(Extracted data entries)
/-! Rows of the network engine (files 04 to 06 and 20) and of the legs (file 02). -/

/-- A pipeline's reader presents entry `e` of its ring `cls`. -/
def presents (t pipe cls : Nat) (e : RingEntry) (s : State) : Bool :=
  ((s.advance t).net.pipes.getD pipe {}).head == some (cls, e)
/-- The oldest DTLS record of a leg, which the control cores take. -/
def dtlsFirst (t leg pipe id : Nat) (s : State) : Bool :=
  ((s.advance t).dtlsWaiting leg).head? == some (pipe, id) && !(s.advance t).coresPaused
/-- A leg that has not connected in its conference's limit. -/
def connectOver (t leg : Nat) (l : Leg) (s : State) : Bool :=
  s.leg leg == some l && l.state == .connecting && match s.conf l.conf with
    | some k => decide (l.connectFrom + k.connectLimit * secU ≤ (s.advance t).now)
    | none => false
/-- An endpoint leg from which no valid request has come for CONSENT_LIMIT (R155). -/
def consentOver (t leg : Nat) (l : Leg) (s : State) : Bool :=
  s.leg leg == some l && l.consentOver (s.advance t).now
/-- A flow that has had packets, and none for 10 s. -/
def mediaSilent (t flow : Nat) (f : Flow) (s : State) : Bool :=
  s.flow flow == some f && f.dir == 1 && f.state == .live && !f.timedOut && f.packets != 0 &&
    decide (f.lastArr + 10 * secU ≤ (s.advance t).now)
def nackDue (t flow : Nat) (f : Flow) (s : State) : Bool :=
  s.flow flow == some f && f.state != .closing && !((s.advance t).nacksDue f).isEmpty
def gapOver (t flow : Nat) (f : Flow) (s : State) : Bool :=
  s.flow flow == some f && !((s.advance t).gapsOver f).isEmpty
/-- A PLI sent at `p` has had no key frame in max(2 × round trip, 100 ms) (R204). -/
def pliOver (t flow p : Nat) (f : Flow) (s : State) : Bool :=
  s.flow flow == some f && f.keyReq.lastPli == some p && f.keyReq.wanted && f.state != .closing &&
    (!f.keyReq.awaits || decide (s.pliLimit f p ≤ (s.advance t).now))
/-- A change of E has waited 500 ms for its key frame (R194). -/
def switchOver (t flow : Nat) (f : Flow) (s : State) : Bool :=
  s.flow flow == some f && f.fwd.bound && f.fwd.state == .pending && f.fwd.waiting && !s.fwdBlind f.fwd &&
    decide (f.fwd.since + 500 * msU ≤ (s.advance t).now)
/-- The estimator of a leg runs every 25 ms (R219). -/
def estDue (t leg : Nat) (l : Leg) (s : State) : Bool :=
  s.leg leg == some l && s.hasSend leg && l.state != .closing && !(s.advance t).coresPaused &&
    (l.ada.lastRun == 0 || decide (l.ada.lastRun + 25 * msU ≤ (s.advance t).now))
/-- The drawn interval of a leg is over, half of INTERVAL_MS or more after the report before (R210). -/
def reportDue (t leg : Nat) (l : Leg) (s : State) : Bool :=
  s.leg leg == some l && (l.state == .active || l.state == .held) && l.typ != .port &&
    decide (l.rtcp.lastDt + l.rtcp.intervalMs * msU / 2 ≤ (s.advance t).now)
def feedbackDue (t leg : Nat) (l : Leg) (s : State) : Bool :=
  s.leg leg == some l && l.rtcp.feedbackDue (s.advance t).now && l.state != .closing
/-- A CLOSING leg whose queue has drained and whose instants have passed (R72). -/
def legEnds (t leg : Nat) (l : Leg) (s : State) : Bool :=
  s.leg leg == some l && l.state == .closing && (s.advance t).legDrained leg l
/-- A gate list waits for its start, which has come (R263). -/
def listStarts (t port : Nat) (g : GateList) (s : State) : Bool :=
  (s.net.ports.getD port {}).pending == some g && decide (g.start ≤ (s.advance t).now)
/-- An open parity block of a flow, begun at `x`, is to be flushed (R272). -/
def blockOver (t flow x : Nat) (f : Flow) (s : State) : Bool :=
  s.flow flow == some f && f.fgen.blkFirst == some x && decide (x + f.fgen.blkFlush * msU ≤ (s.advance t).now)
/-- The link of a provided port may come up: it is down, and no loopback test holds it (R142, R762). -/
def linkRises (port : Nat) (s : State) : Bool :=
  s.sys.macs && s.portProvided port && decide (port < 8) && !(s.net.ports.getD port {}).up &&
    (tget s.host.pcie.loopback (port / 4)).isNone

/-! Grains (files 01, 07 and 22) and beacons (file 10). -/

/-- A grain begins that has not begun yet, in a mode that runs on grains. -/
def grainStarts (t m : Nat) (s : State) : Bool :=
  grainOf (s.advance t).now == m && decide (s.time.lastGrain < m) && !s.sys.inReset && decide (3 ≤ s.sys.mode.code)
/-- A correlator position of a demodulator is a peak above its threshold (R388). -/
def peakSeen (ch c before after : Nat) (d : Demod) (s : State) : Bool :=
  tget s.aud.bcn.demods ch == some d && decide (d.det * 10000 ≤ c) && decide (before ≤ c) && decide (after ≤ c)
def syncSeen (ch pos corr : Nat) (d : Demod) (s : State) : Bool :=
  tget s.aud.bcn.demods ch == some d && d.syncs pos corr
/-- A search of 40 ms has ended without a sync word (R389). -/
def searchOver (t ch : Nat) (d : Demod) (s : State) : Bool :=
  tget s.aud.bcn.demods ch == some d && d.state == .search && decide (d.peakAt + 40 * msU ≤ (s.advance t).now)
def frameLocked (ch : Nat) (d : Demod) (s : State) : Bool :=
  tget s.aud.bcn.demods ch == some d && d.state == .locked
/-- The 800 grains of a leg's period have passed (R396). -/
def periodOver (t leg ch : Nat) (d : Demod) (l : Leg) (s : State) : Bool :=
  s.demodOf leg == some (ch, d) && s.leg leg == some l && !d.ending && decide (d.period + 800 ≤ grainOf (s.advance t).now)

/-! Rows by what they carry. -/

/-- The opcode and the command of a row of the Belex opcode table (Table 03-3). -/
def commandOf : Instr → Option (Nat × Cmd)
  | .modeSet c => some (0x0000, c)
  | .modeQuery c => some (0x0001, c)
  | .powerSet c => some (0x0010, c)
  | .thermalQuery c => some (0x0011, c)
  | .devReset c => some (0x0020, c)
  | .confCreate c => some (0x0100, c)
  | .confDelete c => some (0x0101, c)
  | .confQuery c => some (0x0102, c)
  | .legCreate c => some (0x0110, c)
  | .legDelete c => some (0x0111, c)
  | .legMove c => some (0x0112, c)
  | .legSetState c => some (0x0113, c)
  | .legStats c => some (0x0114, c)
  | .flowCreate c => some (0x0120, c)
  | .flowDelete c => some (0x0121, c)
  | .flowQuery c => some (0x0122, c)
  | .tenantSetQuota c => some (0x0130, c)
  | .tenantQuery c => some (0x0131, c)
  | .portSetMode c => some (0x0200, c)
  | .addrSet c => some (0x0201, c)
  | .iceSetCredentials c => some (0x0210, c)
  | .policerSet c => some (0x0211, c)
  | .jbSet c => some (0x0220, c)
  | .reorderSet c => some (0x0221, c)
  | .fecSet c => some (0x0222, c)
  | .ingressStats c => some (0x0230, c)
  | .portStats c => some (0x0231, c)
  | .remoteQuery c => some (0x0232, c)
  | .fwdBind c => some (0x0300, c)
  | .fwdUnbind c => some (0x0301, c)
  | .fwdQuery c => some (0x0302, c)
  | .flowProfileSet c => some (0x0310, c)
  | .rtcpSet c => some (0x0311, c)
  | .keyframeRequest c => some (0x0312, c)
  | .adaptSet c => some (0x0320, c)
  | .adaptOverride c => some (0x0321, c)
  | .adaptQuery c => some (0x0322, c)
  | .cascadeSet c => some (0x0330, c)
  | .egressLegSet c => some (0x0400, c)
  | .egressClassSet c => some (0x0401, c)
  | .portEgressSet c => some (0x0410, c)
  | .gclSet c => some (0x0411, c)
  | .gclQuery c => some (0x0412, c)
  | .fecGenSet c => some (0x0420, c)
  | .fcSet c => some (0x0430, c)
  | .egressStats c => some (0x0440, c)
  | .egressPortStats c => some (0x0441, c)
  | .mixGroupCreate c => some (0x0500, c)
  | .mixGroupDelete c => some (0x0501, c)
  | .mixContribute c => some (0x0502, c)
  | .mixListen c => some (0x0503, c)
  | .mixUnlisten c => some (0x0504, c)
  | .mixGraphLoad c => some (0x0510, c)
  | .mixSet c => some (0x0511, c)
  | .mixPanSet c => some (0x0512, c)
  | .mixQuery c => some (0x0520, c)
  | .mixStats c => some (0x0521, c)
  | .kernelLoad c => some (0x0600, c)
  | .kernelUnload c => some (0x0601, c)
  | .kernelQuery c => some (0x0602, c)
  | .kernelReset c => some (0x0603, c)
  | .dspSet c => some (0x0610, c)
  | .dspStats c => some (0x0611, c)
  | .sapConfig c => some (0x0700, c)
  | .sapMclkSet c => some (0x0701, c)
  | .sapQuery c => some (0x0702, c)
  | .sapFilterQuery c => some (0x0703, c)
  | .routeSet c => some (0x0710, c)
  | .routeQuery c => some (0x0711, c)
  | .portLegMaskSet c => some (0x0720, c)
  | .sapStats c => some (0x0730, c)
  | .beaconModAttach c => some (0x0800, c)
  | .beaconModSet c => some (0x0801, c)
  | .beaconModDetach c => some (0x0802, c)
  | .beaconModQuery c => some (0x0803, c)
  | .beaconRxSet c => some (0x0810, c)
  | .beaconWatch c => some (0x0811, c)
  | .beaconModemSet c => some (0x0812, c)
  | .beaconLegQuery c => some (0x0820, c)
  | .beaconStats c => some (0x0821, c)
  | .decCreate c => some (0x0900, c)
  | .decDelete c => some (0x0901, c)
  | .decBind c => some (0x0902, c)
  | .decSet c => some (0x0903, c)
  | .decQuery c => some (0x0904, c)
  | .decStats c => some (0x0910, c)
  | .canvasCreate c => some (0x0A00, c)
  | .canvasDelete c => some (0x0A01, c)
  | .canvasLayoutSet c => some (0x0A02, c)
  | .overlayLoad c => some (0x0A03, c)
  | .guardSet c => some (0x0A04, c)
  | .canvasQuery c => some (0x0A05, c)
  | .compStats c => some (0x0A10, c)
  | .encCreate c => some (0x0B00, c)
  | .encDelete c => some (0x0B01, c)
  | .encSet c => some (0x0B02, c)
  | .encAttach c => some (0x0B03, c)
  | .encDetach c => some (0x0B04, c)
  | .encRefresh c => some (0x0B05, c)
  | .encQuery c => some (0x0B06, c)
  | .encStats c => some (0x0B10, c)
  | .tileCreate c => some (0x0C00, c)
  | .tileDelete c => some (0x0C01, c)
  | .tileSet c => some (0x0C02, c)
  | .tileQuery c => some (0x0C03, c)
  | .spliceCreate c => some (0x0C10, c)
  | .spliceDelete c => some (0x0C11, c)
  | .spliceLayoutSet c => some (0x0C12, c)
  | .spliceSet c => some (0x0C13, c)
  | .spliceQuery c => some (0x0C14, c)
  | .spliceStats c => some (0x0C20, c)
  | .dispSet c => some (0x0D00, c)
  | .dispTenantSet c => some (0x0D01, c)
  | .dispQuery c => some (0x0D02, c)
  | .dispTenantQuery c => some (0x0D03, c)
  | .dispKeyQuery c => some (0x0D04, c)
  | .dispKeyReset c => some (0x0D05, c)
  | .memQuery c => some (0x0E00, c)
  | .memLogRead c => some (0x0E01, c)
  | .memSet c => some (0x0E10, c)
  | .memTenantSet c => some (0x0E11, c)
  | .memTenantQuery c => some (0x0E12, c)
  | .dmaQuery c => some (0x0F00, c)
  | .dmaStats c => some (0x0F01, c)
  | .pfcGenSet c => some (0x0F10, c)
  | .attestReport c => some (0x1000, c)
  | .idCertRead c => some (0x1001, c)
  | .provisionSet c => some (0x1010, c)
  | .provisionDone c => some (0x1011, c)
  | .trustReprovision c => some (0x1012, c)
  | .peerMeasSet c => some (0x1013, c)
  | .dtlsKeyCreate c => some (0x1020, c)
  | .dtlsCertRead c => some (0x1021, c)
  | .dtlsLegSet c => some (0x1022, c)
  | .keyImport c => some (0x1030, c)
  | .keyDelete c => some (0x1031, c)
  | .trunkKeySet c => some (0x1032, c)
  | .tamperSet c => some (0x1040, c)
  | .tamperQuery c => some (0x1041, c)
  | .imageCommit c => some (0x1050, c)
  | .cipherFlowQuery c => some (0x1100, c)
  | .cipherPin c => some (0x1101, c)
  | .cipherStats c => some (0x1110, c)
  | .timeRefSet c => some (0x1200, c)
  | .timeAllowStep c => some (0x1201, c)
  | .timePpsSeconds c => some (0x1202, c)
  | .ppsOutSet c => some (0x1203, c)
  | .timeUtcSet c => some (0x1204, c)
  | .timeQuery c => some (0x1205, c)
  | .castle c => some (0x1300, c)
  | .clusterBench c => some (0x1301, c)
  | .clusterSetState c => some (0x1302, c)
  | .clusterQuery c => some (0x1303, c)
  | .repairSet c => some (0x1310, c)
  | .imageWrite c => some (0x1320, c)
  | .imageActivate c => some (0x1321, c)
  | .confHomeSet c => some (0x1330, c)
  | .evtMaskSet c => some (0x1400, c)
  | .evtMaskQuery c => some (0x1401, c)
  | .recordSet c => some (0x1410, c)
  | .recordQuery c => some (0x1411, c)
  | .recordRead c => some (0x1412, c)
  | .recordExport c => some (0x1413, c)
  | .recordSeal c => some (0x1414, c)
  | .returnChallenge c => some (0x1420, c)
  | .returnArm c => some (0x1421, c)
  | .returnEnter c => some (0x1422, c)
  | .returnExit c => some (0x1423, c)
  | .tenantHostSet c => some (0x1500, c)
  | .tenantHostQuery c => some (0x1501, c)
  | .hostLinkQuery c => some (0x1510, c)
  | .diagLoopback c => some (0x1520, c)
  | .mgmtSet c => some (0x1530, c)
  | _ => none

### What is being asked
Please write out, exactly as they appear above, only the lines in the stretch from the line with "some (0x1000, c)" through the line with "some (0x1013, c)".

### Task result
  | .attestReport c => some (0x1000, c)
  | .idCertRead c => some (0x1001, c)
  | .provisionSet c => some (0x1010, c)
  | .provisionDone c => some (0x1011, c)
  | .trustReprovision c => some (0x1012, c)
  | .peerMeasSet c => some (0x1013, c)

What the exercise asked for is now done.